• [Your assignment]
Among the entries below, copy every line that carries the word "statements".

═══ Provided material

-- ==== Sys2Proof/Certificates/Slice0/Obligations.lean ====
section
/-! DEFINITION. The statements for the provers. -/

open Sys2Proof Sys2Proof.Machine

/-! ## The queue of commands, reset, and what every step keeps -/

/-- A step carries out the command at the front of the queue on the state with the queue's rest. The queue of
commands is the model's own (log 25). -/
def Obligations.StepRunsFrontCommand : Prop :=
  ∀ (c : Instr) (rest : List Instr) (s : State),
    step { s with pending := c :: rest } = exec c { s with pending := rest }

/-- With no command waiting, the expiries that are due, and no others, join the queue, each once, in an order nothing here
fixes; with none due the clock moves on 1 µs, the millisecond count by 1 modulo 2^32 after 1,000 of them. That the
clock moves when the queue is empty is the model's choice (log 1, log 2), and so is that a tick which fell together
with a SYNC frame stays due (log 38). -/
def Obligations.IdleStep : Prop :=
  ∀ s : State,
    (∀ c : Instr, c ∈ dueEvents s ↔ ExpiryDue s c) ∧ (dueEvents s).Nodup ∧
    (s.pending = [] →
      ((∀ c, ¬ ExpiryDue s c) → step s = .next { s with now :=
        if s.now.us + 1 < 1000 then ⟨s.now.ms, s.now.us + 1⟩ else ⟨s.now.ms + 1, 0⟩ }) ∧
      ((∃ c, ExpiryDue s c) → ∃ l : List Instr, l.Perm (dueEvents s) ∧
        step s = .next { s with pending := l, choice := s.choice + 1 }))

/-- What power-on leaves, for every piece of state whose value the spec gives: parameters by identifier, beam table,
tilt record, profile store, run record, control unit, channels, test, trace, table, queues, latches, mask,
counters, lines and chainage. The levels at the pins, the strap value, the last tick and the last frame taken are
the model's choices (log 6, 7, 23) and are not stated. -/
def Obligations.ResetValues : Prop :=
  (∀ p ∈ ([(1, 20), (2, 20000), (3, 300), (4, 3), (5, 500), (6, 400), (7, 4), (8, 150), (9, 8), (10, 20),
      (11, 1), (12, 2000), (13, 10000), (14, 0), (15, 0), (16, 200), (17, 20), (18, 20), (19, 20), (20, 15),
      (21, 40), (22, 800), (23, 6000), (24, 1000), (25, 120), (26, 50), (27, 20), (28, 3000), (29, 2000),
      (30, 50), (31, 0), (32, 200), (33, 1), (34, 1), (35, 5000), (36, 100), (37, 3584), (38, 0), (39, 0),
      (40, 2), (41, 128), (42, 0), (43, 100), (44, 5), (45, 250), (46, 30), (47, 1200), (48, 1000)]
      : List (Nat × Nat)), readParam p.1 State.reset.params = some p.2) ∧
  (∀ c, beam State.reset c = ⟨none, none, 0, none, .unseen, 0, none, [], none⟩) ∧
  State.reset.tilt = ⟨0, none, false⟩ ∧
  State.reset.store = ⟨⟨[], 0, []⟩, ⟨[], 0, []⟩, none, none, [], none, none, none⟩ ∧
  State.reset.run = ⟨0, false, 0, 0, false, 0⟩ ∧
  State.reset.ctl = ⟨.standby, none, 0, false⟩ ∧
  State.reset.depth = ⟨none, false, .neutral, false, none, none, none, 0⟩ ∧
  State.reset.travel = ⟨none, false, ⟨10000, .none⟩, false, none⟩ ∧
  State.reset.tick.mode = .internalTicks ∧ State.reset.tick.nextTick = 50 ∧
  State.reset.test = ⟨.idle, ⟨.none, none, none, none, none, none⟩⟩ ∧
  State.reset.trace = ⟨0, 0, none, 0, [], false⟩ ∧
  State.reset.fwd = List.replicate 24 ⟨false, .either, 0, 0, .pass⟩ ∧
  State.reset.portU.queue = [] ∧ State.reset.portD.queue = [] ∧
  State.reset.portD.depthSlot = none ∧ State.reset.portD.travelSlot = none ∧
  State.reset.events = ⟨1, 0xFFFFFFF⟩ ∧ State.reset.counters = ⟨0, 0, 0, 0, 0, 0, 0, 0, 0, 0, 0⟩ ∧
  (∀ l, (lineOf State.reset l).active = false ∧ (lineOf State.reset l).since = none) ∧
  State.reset.chain = ⟨0, 0, 0, 0, 0⟩ ∧ State.reset.now.ms = 0

/-- Every invariant that the statements below say each step keeps holds of the state after reset. -/
def Obligations.ResetIsSound : Prop :=
  Bounded State.reset ∧ ChainSound State.reset ∧ ParamsInRange State.reset.params ∧
  BeamsSound State.reset ∧ ControlSound State.reset ∧ ChannelsSound State.reset ∧
  DemandBounded State.reset ∧ TablesSound State.reset ∧ TraceSound State.reset ∧
  ManualGated State.reset

/-- Every step keeps the queues within 32 and 16 frames, the table at 24 entries, the counters within 65,535, the
node number in 16 to 23, and the chainage unit in its ranges with the boundary index floor(s / P_TRACE_STEP). -/
def Obligations.StepKeepsSizesAndChainage : Prop :=
  ∀ s t : State, Bounded s ∧ ChainSound s → step s = .next t → Bounded t ∧ ChainSound t

/-- Every step keeps every numeric parameter in its range and P_UMIN at or below P_UMAX. -/
def Obligations.StepKeepsParamRanges : Prop :=
  ∀ s t : State, ParamsInRange s.params → step s = .next t → ParamsInRange t.params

══════

• [Reply]
/-! DEFINITION. The statements for the provers. -/
/-- Every invariant that the statements below say each step keeps holds of the state after reset. -/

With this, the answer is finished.